▶ [Supplied data]:
-- ==== Sys2Proof/Machine/Dispatch.lean ====
section
/-! DEFINITION. Sys2Proof/Machine/Dispatch.lean: the one dispatch of the commands to their meanings. -/
namespace Sys2Proof.Machine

▶ [What you have to do]: Lines in scope run from the one holding "their meanings. -/" to the last line of the material above; transcribe them exactly and omit the rest.

▶ [Exercise answer]:
/-! DEFINITION. Sys2Proof/Machine/Dispatch.lean: the one dispatch of the commands to their meanings. -/
namespace Sys2Proof.Machine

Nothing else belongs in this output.